Ben Zonguldaklıyım. Bunu söylerken memleketçilik yapıp diğer yörelerimizin insanlarını dışladığım sanılmasın.
Zonguldaklı olmanın bir bedeli, bir ederi olmuştur hep. Emek kentinin getirisi de götürüsü de çok olmuştur. Bunu, kendimle örneklemek isterim size.
1954'te doğduğum köyümde okul da yol da yoktu 1960'larda bile. Okulsuz, yolsuz köylülerim, kara elması çıkarıyorlardı Türkiye aydınlanmasına.
1962, Kabaca'dan, Zonguldak'a (Beycuma'ya kadar kağnıyla) göçtük.
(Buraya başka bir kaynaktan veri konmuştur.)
/-! ## setGrp -/

@[simp] theorem State.setGrp_tick (s : State) (u g : Nat) (G : Group) : (s.setGrp u g G).tick = s.tick := rfl
@[simp] theorem State.setGrp_stampBase (s : State) (u g : Nat) (G : Group) : (s.setGrp u g G).stampBase = s.stampBase := rfl
@[simp] theorem State.setGrp_cycles (s : State) (u g : Nat) (G : Group) : (s.setGrp u g G).cycles = s.cycles := rfl
@[simp] theorem State.setGrp_clockK (s : State) (u g : Nat) (G : Group) : (s.setGrp u g G).clockK = s.clockK := rfl
@[simp] theorem State.setGrp_device (s : State) (u g : Nat) (G : Group) : (s.setGrp u g G).device = s.device := rfl
@[simp] theorem State.setGrp_agenda (s : State) (u g : Nat) (G : Group) : (s.setGrp u g G).agenda = s.agenda := rfl
@[simp] theorem State.setGrp_auto (s : State) (u g : Nat) (G : Group) : (s.setGrp u g G).auto = s.auto := rfl
@[simp] theorem State.setGrp_fresh (s : State) (u g : Nat) (G : Group) : (s.setGrp u g G).fresh = s.fresh := rfl
@[simp] theorem State.setGrp_cur (s : State) (u g : Nat) (G : Group) : (s.setGrp u g G).cur = s.cur := rfl
@[simp] theorem State.setGrp_mem (s : State) (u g : Nat) (G : Group) : (s.setGrp u g G).mem = s.mem := rfl
@[simp] theorem State.setGrp_lines (s : State) (u g : Nat) (G : Group) : (s.setGrp u g G).lines = s.lines := rfl
@[simp] theorem State.setGrp_pageGen (s : State) (u g : Nat) (G : Group) : (s.setGrp u g G).pageGen = s.pageGen := rfl
@[simp] theorem State.setGrp_poison (s : State) (u g : Nat) (G : Group) : (s.setGrp u g G).poison = s.poison := rfl
@[simp] theorem State.setGrp_slices (s : State) (u g : Nat) (G : Group) : (s.setGrp u g G).slices = s.slices := rfl
@[simp] theorem State.setGrp_rings (s : State) (u g : Nat) (G : Group) : (s.setGrp u g G).rings = s.rings := rfl
@[simp] theorem State.setGrp_heads (s : State) (u g : Nat) (G : Group) : (s.setGrp u g G).heads = s.heads := rfl
@[simp] theorem State.setGrp_lastWrite (s : State) (u g : Nat) (G : Group) : (s.setGrp u g G).lastWrite = s.lastWrite := rfl
@[simp] theorem State.setGrp_maps (s : State) (u g : Nat) (G : Group) : (s.setGrp u g G).maps = s.maps := rfl
@[simp] theorem State.setGrp_hres (s : State) (u g : Nat) (G : Group) : (s.setGrp u g G).hres = s.hres := rfl
@[simp] theorem State.setGrp_tlb (s : State) (u g : Nat) (G : Group) : (s.setGrp u g G).tlb = s.tlb := rfl
@[simp] theorem State.setGrp_pend (s : State) (u g : Nat) (G : Group) : (s.setGrp u g G).pend = s.pend := rfl
@[simp] theorem State.setGrp_counted (s : State) (u g : Nat) (G : Group) : (s.setGrp u g G).counted = s.counted := rfl
@[simp] theorem State.setGrp_cores (s : State) (u g : Nat) (G : Group) : (s.setGrp u g G).cores = s.cores := rfl
@[simp] theorem State.setGrp_ctxs (s : State) (u g : Nat) (G : Group) : (s.setGrp u g G).ctxs = s.ctxs := rfl
@[simp] theorem State.setGrp_kernels (s : State) (u g : Nat) (G : Group) : (s.setGrp u g G).kernels = s.kernels := rfl
@[simp] theorem State.setGrp_teams (s : State) (u g : Nat) (G : Group) : (s.setGrp u g G).teams = s.teams := rfl
@[simp] theorem State.setGrp_units (s : State) (u g : Nat) (G : Group) : (s.setGrp u g G).units = s.units := rfl
@[simp] theorem State.setGrp_log (s : State) (u g : Nat) (G : Group) : (s.setGrp u g G).log = s.log := rfl
@[simp] theorem State.setGrp_logNext (s : State) (u g : Nat) (G : Group) : (s.setGrp u g G).logNext = s.logNext := rfl
@[simp] theorem State.setGrp_logNew (s : State) (u g : Nat) (G : Group) : (s.setGrp u g G).logNew = s.logNew := rfl
@[simp] theorem State.setGrp_traced (s : State) (u g : Nat) (G : Group) : (s.setGrp u g G).traced = s.traced := rfl
@[simp] theorem State.setGrp_members (s : State) (u g : Nat) (G : Group) : (s.setGrp u g G).members = s.members := rfl
@[simp] theorem State.setGrp_peerDusk (s : State) (u g : Nat) (G : Group) : (s.setGrp u g G).peerDusk = s.peerDusk := rfl
@[simp] theorem State.setGrp_retained (s : State) (u g : Nat) (G : Group) : (s.setGrp u g G).retained = s.retained := rfl
@[simp] theorem State.setGrp_e2eOut (s : State) (u g : Nat) (G : Group) : (s.setGrp u g G).e2eOut = s.e2eOut := rfl
@[simp] theorem State.setGrp_e2eIn (s : State) (u g : Nat) (G : Group) : (s.setGrp u g G).e2eIn = s.e2eIn := rfl
@[simp] theorem State.setGrp_out (s : State) (u g : Nat) (G : Group) : (s.setGrp u g G).out = s.out := rfl
@[simp] theorem State.setGrp_receipts (s : State) (u g : Nat) (G : Group) : (s.setGrp u g G).receipts = s.receipts := rfl
@[simp] theorem State.setGrp_past (s : State) (u g : Nat) (G : Group) : (s.setGrp u g G).past = s.past := rfl
@[simp] theorem State.setGrp_hostq (s : State) (u g : Nat) (G : Group) : (s.setGrp u g G).hostq = s.hostq := rfl
@[simp] theorem State.setGrp_noted (s : State) (u g : Nat) (G : Group) : (s.setGrp u g G).noted = s.noted := rfl
@[simp] theorem State.setGrp_tlbCmd (s : State) (u g : Nat) (G : Group) : (s.setGrp u g G).tlbCmd = s.tlbCmd := rfl
@[simp] theorem State.setGrp_logged (s : State) (u g : Nat) (G : Group) : (s.setGrp u g G).logged = s.logged := rfl
@[simp] theorem State.setGrp_logChain (s : State) (u g : Nat) (G : Group) : (s.setGrp u g G).logChain = s.logChain := rfl
@[simp] theorem State.setGrp_ports (s : State) (u g : Nat) (G : Group) : (s.setGrp u g G).ports = s.ports := rfl
@[simp] theorem State.setGrp_queues (s : State) (u g : Nat) (G : Group) : (s.setGrp u g G).queues = s.queues := rfl
@[simp] theorem State.setGrp_held (s : State) (u g : Nat) (G : Group) : (s.setGrp u g G).held = s.held := rfl
@[simp] theorem State.setGrp_acts (s : State) (u g : Nat) (G : Group) : (s.setGrp u g G).acts = s.acts := rfl
@[simp] theorem State.setGrp_vesper (s : State) (u g : Nat) (G : Group) : (s.setGrp u g G).vesper = s.vesper := rfl
@[simp] theorem State.setGrp_island (s : State) (u g : Nat) (G : Group) : (s.setGrp u g G).island = s.island := rfl
@[simp] theorem State.setGrp_hosts (s : State) (u g : Nat) (G : Group) : (s.setGrp u g G).hosts = s.hosts := rfl
@[simp] theorem State.setGrp_replies (s : State) (u g : Nat) (G : Group) : (s.setGrp u g G).replies = s.replies := rfl
@[simp] theorem State.setGrp_quads (s : State) (u g : Nat) (G : Group) : (s.setGrp u g G).quads = s.quads := rfl
@[simp] theorem State.setGrp_placeLog (s : State) (u g : Nat) (G : Group) : (s.setGrp u g G).placeLog = s.placeLog := rfl
@[simp] theorem State.setGrp_hretain (s : State) (u g : Nat) (G : Group) : (s.setGrp u g G).hretain = s.hretain := rfl
@[simp] theorem State.setGrp_seriesk (s : State) (u g : Nat) (G : Group) : (s.setGrp u g G).seriesk = s.seriesk := rfl
@[simp] theorem State.setGrp_retrain (s : State) (u g : Nat) (G : Group) : (s.setGrp u g G).retrain = s.retrain := rfl
@[simp] theorem State.setGrp_stopat (s : State) (u g : Nat) (G : Group) : (s.setGrp u g G).stopat = s.stopat := rfl
@[simp] theorem State.setGrp_serBase (s : State) (u g : Nat) (G : Group) : (s.setGrp u g G).serBase = s.serBase := rfl
@[simp] theorem State.setGrp_serSize (s : State) (u g : Nat) (G : Group) : (s.setGrp u g G).serSize = s.serSize := rfl
@[simp] theorem State.setGrp_serSeq (s : State) (u g : Nat) (G : Group) : (s.setGrp u g G).serSeq = s.serSeq := rfl
@[simp] theorem State.setGrp_serLast (s : State) (u g : Nat) (G : Group) : (s.setGrp u g G).serLast = s.serLast := rfl
@[simp] theorem State.setGrp_stopped (s : State) (u g : Nat) (G : Group) : (s.setGrp u g G).stopped = s.stopped := rfl
@[simp] theorem State.setGrp_stopTick (s : State) (u g : Nat) (G : Group) : (s.setGrp u g G).stopTick = s.stopTick := rfl
@[simp] theorem State.setGrp_stopSet (s : State) (u g : Nat) (G : Group) : (s.setGrp u g G).stopSet = s.stopSet := rfl
@[simp] theorem State.setGrp_resumeTick (s : State) (u g : Nat) (G : Group) : (s.setGrp u g G).resumeTick = s.resumeTick := rfl
@[simp] theorem State.setGrp_at_core (s : State) (u g : Nat) (G : Group) (n : Nat) : (s.setGrp u g G).core n = s.core n := rfl
@[simp] theorem State.setGrp_at_ctx (s : State) (u g : Nat) (G : Group) (n : Nat) : (s.setGrp u g G).ctx n = s.ctx n := rfl
@[simp] theorem State.setGrp_at_kernel (s : State) (u g : Nat) (G : Group) (n : Nat) : (s.setGrp u g G).kernel n = s.kernel n := rfl
@[simp] theorem State.setGrp_at_team (s : State) (u g : Nat) (G : Group) (n : Nat) : (s.setGrp u g G).team n = s.team n := rfl
@[simp] theorem State.setGrp_at_slice (s : State) (u g : Nat) (G : Group) (n : Nat) : (s.setGrp u g G).slice n = s.slice n := rfl
@[simp] theorem State.setGrp_at_ring (s : State) (u g : Nat) (G : Group) (n : Nat) : (s.setGrp u g G).ring n = s.ring n := rfl
@[simp] theorem State.setGrp_at_queue (s : State) (u g : Nat) (G : Group) (n : Nat) : (s.setGrp u g G).queue n = s.queue n := rfl
@[simp] theorem State.setGrp_at_quad (s : State) (u g : Nat) (G : Group) (n : Nat) : (s.setGrp u g G).quad n = s.quad n := rfl
@[simp] theorem State.setGrp_at_port (s : State) (u g : Nat) (G : Group) (n : Nat) : (s.setGrp u g G).port n = s.port n := rfl
@[simp] theorem State.setGrp_at_host (s : State) (u g : Nat) (G : Group) (n : Nat) : (s.setGrp u g G).host n = s.host n := rfl
@[simp] theorem State.setGrp_peerPins (s : State) (u g : Nat) (G : Group) : (s.setGrp u g G).peerPins = s.peerPins := rfl
@[simp] theorem State.setGrp_duskNew (s : State) (u g : Nat) (G : Group) : (s.setGrp u g G).duskNew = s.duskNew := rfl
@[simp] theorem State.setGrp_rx (s : State) (u g : Nat) (G : Group) : (s.setGrp u g G).rx = s.rx := rfl
@[simp] theorem State.setGrp_wire (s : State) (u g : Nat) (G : Group) : (s.setGrp u g G).wire = s.wire := rfl
@[simp] theorem State.setGrp_devSent (s : State) (u g : Nat) (G : Group) : (s.setGrp u g G).devSent = s.devSent := rfl
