-- ==== Sys2Proof/Laws/PerInstr.lean ====
section
/-! SUPPORT. One law per instruction: an instruction has an encoding of words exactly where it is an instruction word and no step. -/

namespace Sys2Proof.Laws.Words

/-- The encoder gives words to the instruction words, and none to the steps. -/
def Statement (i : Instr) : Prop := i.isWord = !(encode i).isEmpty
Yalın ayaktık.
İlk evimiz, Ontemmuz Mahallesi'nde, tuvaletsiz, penceresiz, mutfaksız bir merdiven altıydı. Birkaç ay kaldığımız evin çevresinden çarşıya inemedik. Yalın ayaktık.
İkinci evimiz, Çaydamar'daydı. Tuvalet ortaktı. Kardeşim (Şimdi emekli Cumhuriyet Başsavcısı), ağabeyimin (Şimdi emekli öğretmen) Trabzon lastikleriyle, ben de ortak tuvaletin terlikleriyle, Gazipaşa Caddesi boyunca, korna seslerini umursamadan sahile ulaşmıştık. Deniz denen büyük gölü de o gün görmüştük.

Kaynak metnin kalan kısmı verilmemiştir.